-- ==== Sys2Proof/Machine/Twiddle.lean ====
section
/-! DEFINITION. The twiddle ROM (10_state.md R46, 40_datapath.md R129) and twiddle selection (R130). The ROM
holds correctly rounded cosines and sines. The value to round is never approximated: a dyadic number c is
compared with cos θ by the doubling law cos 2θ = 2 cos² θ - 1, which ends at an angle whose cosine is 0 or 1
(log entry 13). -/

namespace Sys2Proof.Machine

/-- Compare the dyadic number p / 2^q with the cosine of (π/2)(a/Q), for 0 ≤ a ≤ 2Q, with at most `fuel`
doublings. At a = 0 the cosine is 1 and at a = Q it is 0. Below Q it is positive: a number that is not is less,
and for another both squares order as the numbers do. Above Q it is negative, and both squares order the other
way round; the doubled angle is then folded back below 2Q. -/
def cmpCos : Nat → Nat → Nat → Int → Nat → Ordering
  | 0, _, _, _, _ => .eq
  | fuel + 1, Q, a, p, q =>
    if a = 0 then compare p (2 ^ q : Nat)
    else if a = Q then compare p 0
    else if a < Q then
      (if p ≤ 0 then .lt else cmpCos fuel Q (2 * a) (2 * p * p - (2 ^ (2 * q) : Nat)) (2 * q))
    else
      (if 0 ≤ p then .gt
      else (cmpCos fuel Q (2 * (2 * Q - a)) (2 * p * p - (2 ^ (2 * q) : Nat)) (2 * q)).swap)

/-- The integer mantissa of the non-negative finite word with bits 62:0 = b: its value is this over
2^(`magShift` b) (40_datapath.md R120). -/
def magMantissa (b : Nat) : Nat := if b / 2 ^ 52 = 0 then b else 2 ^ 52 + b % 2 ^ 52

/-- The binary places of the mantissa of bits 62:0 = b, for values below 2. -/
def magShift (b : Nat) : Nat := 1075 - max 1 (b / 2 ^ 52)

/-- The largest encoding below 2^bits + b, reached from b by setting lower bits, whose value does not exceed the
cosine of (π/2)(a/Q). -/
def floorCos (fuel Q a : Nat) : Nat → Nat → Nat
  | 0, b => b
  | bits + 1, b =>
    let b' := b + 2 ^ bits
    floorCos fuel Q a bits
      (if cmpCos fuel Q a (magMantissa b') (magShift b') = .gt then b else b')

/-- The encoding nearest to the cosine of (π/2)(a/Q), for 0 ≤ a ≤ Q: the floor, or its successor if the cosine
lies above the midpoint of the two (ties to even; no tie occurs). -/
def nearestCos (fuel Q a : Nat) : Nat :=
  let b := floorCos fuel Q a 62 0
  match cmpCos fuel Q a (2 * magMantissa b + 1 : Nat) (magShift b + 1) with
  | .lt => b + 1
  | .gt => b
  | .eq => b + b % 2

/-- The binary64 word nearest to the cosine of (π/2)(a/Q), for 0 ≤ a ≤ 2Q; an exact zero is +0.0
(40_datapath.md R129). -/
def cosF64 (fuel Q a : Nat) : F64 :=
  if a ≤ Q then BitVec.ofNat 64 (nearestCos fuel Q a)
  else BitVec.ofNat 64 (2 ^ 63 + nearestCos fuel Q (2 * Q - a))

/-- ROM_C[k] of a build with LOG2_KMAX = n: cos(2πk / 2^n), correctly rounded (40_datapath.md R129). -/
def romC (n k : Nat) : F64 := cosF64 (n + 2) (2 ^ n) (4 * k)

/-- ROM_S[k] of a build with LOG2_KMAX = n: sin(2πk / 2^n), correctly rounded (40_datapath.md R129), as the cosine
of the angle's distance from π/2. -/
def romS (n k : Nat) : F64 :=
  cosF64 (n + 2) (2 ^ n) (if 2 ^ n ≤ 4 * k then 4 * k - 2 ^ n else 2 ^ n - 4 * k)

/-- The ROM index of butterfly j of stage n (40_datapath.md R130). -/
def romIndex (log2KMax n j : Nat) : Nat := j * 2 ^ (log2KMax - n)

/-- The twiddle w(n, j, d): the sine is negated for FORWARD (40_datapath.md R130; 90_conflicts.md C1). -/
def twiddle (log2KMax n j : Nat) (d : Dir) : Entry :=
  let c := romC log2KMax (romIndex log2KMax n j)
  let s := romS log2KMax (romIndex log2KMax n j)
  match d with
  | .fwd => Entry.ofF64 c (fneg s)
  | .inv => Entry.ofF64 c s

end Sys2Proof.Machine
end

**Work task**
Locate all lines in the listing above with the word "romS". Copy them.

**Completed task**
def romS (n k : Nat) : F64 :=
  let s := romS log2KMax (romIndex log2KMax n j)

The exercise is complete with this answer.